Keen attended a swimming event in America to watch male swimmer Lia Thomas add to the haul of medals and trophies he has fraudulently obtained as “a woman” by using his superior upper-body size and strength to outswim actual women. A “trans-activist” harangued Keen as to what a woman was and told her she could not define one because she was not a biologist. “I’m not a vet,” she shot back, “but I know what a dog is.” This caught the attention of Tucker Carlson’s researchers and Keen was interviewed at length.

Keen paints a picture far worse than mere liberal-left mischief. Details of the surgery involved in “transitioning” are not so much woke nonsense as a blood-smeared clinical report from the island of Dr. Moreau. One of the women who made an official complaint against Keen took her son to Thailand to be castrated on his 16th birthday. That’s not “chemical castration.” It’s castrated.
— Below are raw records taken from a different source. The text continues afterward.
structure SeatingChart where
  /-- Valid entries keyed by index (R199). -/
  entries : Sparse ScEntry := []
  /-- SC_BANK_CFG in force; none before the first CC.EN (R200). -/
  layout : Option Word := none
  /-- Epoch bits set: functions whose E_f is 1 (R210). -/
  epochs : List Nat := []
  /-- What set bits of the pre-filter: value and cared bits of (FUNC << 4) or OPC[3:0] (R214). -/
  prefilter : List (Nat × Nat) := []
  /-- Filter store keyed by function: image bytes (R220). -/
  filters : Sparse (List Byte) := []
  /-- PAU engines: command context of each (R224). -/
  engines : Sparse Nat := []
  /-- Commands waiting for an engine, in FSN order. -/
  pauWait : List Nat := []
  /-- Banks under rebuild after a fault (R216). -/
  faults : List Nat := []
  /-- Rates staged for the next Period boundary (R213, R217). -/
  nextRate : Option Nat := none
  nextPau : Option Nat := none
deriving DecidableEq, Repr

/-! ### Map cache (08_placement_map.md) -/

/-- A resident line of the map cache (R232): stamps of its 12 entries, and pins. -/
structure CacheLine where
  /-- Line number: MAP index / 12, or 2^40 + ZDESC index for a descriptor. -/
  line : Nat
  stamps : Sparse Nat := []
  /-- Stamp of every entry not listed: the highest number allocated at the fill. -/
  fill : Nat
  pins : Nat := 0
  invalid : Bool := false
deriving DecidableEq, Repr

/-- A zone's pending ring: buffer handle per zone offset (R242). -/
structure MapUnit where
  /-- Resident lines keyed by set, most recently used first, at most 16 (R232, R513). -/
  cache : Sparse (List CacheLine) := []
  /-- Stamps of words 2 and 3 of active zones' descriptors (R233). -/
  zstamps : Sparse Nat := []
  /-- Pins of resident descriptors. -/
  rings : Sparse (Sparse Nat) := []
  /-- Zone offsets reserved and not committed: (ZDESC index, command, first, count). -/
  reserved : List (Nat × Nat × Nat × Nat) := []
  /-- Zone offsets filled as Write Uncorrectable (R241), keyed by ZDESC index × 2^21 + offset. -/
  voids : List Nat := []
  /-- Zone blocks that a Write Zeroes filled, which hold no buffer: ZDESC index × 2^21 + offset (R152, R235). -/
  zeroed : List Nat := []
  /-- Allocated ring slots and block-list entries. -/
  ringSlots : List Nat := []
  listUsed : List Nat := []
  /-- Open reclaim units by handle: blocks placed (R246). -/
  ruh : Sparse Nat := []
deriving DecidableEq, Repr

/-! ### Flash media (09_media.md) -/

/-- A NAND operation a Sequencer carries out (R131, R260). -/
inductive NandOp
  /-- Read of a run of codewords: soft bits, threshold set, verify read (R284). -/
  | read (soft set : Nat) (verify : Bool)
  /-- An NPG: SLC mode, last of its unit, source descriptor (R515). -/
  | npg (slc last : Bool) (src : Word64)
  | erase
  /-- Program of a closed stripe's parity die-page (R275). -/
  | parity (chan : Nat)
  /-- Program of a checkpoint image: page ID and payload (R304). -/
  | image (page : Nat) (payload : Payload)
  /-- Program of a flush-path die-page (R311): buffers. -/
  | flush (bufs : List Nat)
deriving DecidableEq, Repr

/-- A request on a LUN (R260) or in the Envelope queue (R291). -/
structure NandReq where
  op : NandOp
  /-- Activity kind in force (R131, 0 to 7). -/
  kind : Nat
  /-- 48-bit physical address (R131). -/
  addr : BitVec 48
  /-- Issuing context and tag; none for the hardware's own requests and for abandoned ones. -/
  ctx : Option (Nat × Nat) := none
  crec : BitVec 16 := 0xFFFF
  /-- Bound command, whose end frees the slots (R516). -/
  cmd : Option Nat := none
  /-- Class of R260, 1 to 6. -/
  cls : Nat
  /-- First staging slot of the run, once allocated (R516). -/
  slot : Option Nat := none
  /-- The trapped context and tag that issued it: its result is held (R100). -/
  held : Option (Nat × Nat) := none
  /-- An unconfirmed speculation: the read lands marked speculative (R21, R135). -/
  spec : Bool := false
  /-- Issued by SPEC, confirmed or not. -/
  bySpec : Bool := false
deriving DecidableEq, Repr

/-- A sensed read in its channel's decoder (R270): codewords decoded, worst corrected count, a failed one. -/
structure Decode where
  req : NandReq
  idx : Nat := 0
  worst : Nat := 0
  bad : Bool := false
  outer : Bool := false
deriving DecidableEq, Repr

/-- One codeword loaded into a LUN's latches (R515). -/
structure Latched where
  pos : Nat
  page : Nat
  payload : Payload
  /-- Pool buffer it came from, if any. -/
  buf : Option Nat := none
  /-- Accumulator joined: channel (R274). -/
  join : Option Nat := none
deriving DecidableEq, Repr

/-- A program unit being loaded or running (R515). -/
structure Unit_ where
  kind : Nat
  addr : BitVec 48
  slc : Bool
  loaded : List Latched := []
  ctx : Option (Nat × Nat) := none
  crec : BitVec 16 := 0xFFFF
  /-- The trapped context and tag of its NPG (R100). -/
  held : Option (Nat × Nat) := none
  /-- It is a stripe's parity die-page: accumulator channel (R275). -/
  parity : Option Nat := none
  /-- It is a checkpoint image: page ID (R304). -/
  image : Option Nat := none
  /-- It is a flush-path program (R312). -/
  flush : Bool := false
deriving DecidableEq, Repr

/-- What runs on a LUN. -/
inductive Running
  | none
  | read (r : NandReq)
  | program (u : Unit_)
  | erase (r : NandReq)
  /-- LUN reset through slot 12 (R262). -/
  | reset
deriving DecidableEq, Repr

/-- One LUN (R260 to R266). -/
structure Lun where
  /-- Reads and NPGs after the first of a unit, oldest first. -/
  queue : List NandReq := []
  run : Running := .none
  /-- The unit whose NPGs hold the LUN (R515). -/
  unit : Option Unit_ := none
  /-- The running program or erase is suspended (R264), and by whom: none hardware, some context NSUS. -/
  suspended : Bool := false
  suspBy : Option Nat := none
  /-- Suspends used by the running operation. -/
  suspends : Nat := 0
  /-- Reads served in the current suspension (R265). -/
  served : Nat := 0
  /-- A read runs while the program or erase is suspended. -/
  readRun : Option NandReq := none
  /-- Elapsed times of the last ready timeouts, for the rule of three in 1 s (R263). -/
  timeouts : List Nat := []
  failed : Bool := false
  /-- Last background unit that passed status and is not verified: its first die-page address (R284). -/
  unverified : Option (BitVec 48) := none
  /-- The unit that waits for its verify read: the page ID of a checkpoint image (R304). -/
  verifyImage : Option Nat := none
  /-- Elapsed time at which the operation started, was suspended or last resumed (R264, R265). -/
  since : Nat := 0
deriving DecidableEq, Repr

/-- A staging slot that is not free (R516). -/
structure Slot where
  /-- Decoded content, once landed. -/
  data : Option Payload := none
  /-- Speculative and unconfirmed (R21). -/
  spec : Bool := false
  cmd : Option Nat := none
  /-- Used by the parity accumulator (R273). -/
  acc : Bool := false
  /-- The data is to be discarded on arrival (R136, R250). -/
  discard : Bool := false
  fenced : Bool := false
deriving DecidableEq, Repr

/-- An open stripe of a channel's accumulator (R273 to R275). -/
structure Stripe where
  slc : Bool
  bg : Bool
  /-- 48-bit address of the parity die-page (PAR_SELF). -/
  parity : BitVec 48
  /-- Member die-page addresses in member order, with codeword, plane and count 0; 0 for a cancelled member. -/
  members : List (BitVec 48) := []
  /-- XOR of the members' payloads by codeword position. -/
  acc : Sparse Payload := []
  /-- Members whose program has not completed. -/
  running : Nat := 0
  /-- The stripe is closed and its parity waits or runs. -/
  closed : Bool := false
deriving DecidableEq, Repr

/-- A zone whose written data moves to fresh blocks (R244): the fresh block (die, block) of each list item. -/
structure ZoneMove where
  zone : Nat
  fresh : Sparse (Nat × Nat) := []
deriving DecidableEq, Repr

/-- Threshold Tracker accumulators of a group and page type (R268). -/
structure TrackAcc where
  up : Nat := 0
  down : Nat := 0
deriving DecidableEq, Repr

structure Media where
  /-- Programmed codewords keyed by die × 2^28 + slot (R230, R257). -/
  nand : Sparse Payload := []
  /-- LUNs keyed by die number. -/
  luns : Sparse Lun := []
  /-- Staging slots in use keyed by channel × 128 + slot. -/
  slots : Sparse Slot := []
  /-- Open stripes keyed by channel (R273). -/
  stripes : Sparse Stripe := []
  /-- Read-reference offsets keyed by (die × 64 + group) × 16 + reference (R267). -/
  offsets : Sparse Int := []
  /-- Accumulators keyed by (die × 64 + group) × 4 + page type (R268). -/
  track : Sparse TrackAcc := []
  /-- PART 0 staged per die: context, group, eight offsets (R269). -/
  part0 : Sparse (Nat × Nat × List Int) := []
  /-- Group last written per die (R269). -/
  lastGroup : Sparse Nat := []
  /-- Populated dies, in ascending order (R256). -/
  dies : List Nat := []
  /-- Dies in Ballast override (R54). -/
  override : List Nat := []
  /-- Programs and erases waiting for Envelope admission, oldest first (R291). -/
  envQ : List NandReq := []
  /-- Reads in the decoders, oldest first (R270). -/
  decoding : List Decode := []
  /-- Weights in force: W_READ, W_PSLC, W_PQLC, W_ERASE (R290, R292). -/
  weights : Word := 0x23282319
  /-- Good blocks per die at first start-up and now are counted from BLOCK; spare at first start-up per die (R289). -/
  spare0 : Sparse Nat := []
  /-- Spool limit lowered to FLUSH_RESV on these dies (R289). -/
  spoolCut : List Nat := []
  /-- Blocks whose erase has passed and that are not in the heap yet: die × 2^15 + block. -/
  erased : List Nat := []
  /-- Critical warning bits of the SMART log (R289). -/
  smart : BitVec 8 := 0
  /-- Dies of restored channel groups whose first status read has not shown ready: NWP# of their channels is low (R421). -/
  nwpWait : List Nat := []
  /-- Zones whose data is to be moved after a failed program (R244). -/
  zoneMoves : List ZoneMove := []
deriving DecidableEq, Repr

/-! ### Journal, checkpoints and flush (10_durability.md) -/

/-- A sealed batch (R295). -/
structure Batch where
  base : Nat
  flush : Bool := false
  recs : List (BitVec 128) := []
deriving DecidableEq, Repr

/-- An open-block table entry (R298). -/
structure OpenBlk where
  die : Nat
  block : Nat
  row : Nat := 0
  use : Nat
  /-- The batch holding its allocation is sealed up to this number (R298). -/
  allocSeq : Nat := 0
deriving DecidableEq, Repr

/-- A triplicated word: three copies and whether each passes its check code (R336, R337). -/
structure Trip where
  a : Nat
  b : Nat
  c : Nat
  okA : Bool := true
  okB : Bool := true
  okC : Bool := true
deriving DecidableEq, Repr

/-- An image of a checkpoint page on its way to media (R303, R304). -/
structure CpImage where
  page : Nat
  seq : Nat
  /-- die × 2^28 + slot once programmed. -/
  loc : Option Nat := none
  /-- Verified: it covers its records from the next seal. -/
  verified : Bool := false
deriving DecidableEq, Repr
We may be, as Keen suggested to Carlson, in the last days of Rome.

Keen is now facing the full fury of Britain’s new commissars. Her address and her children’s photos have been put online, and she has had the usual barrage of threats. She can’t drop off two of her boys at university because if anyone sees her with them they won’t be studying there for long. She has even been barred from change.org, a website from which public petitions can be submitted for potential parliamentary debate. For stating simple biological truths, Kellie-Jay Keen has caught the attention of the wrong people. Her nemesis is an organization, Stonewall, that began with laudable aims concerning gay rights, and became a bunch of money-grubbing chancers who would jump on any bandwagon that happened to be passing through town.

The British may take much from American culture, but they can’t get hold of a First Amendment for love nor money, and if the British state is weaponizing that fatal lack, then Burgess’ politician was right and the nation will be needing all its prison space for political prisoners. The question is, is resistance futile? Perhaps not, if there are many more of the caliber of Kellie-Jay Keen.

If you were a peasant in medieval Europe, you didn’t have to believe in God. But if the Spanish Inquisition swung by your hovel and made inquiries, it might be a good idea to tell them you did. I suspect that if Ms. Keen had been that peasant, she would have told the inquisitors to take a walk.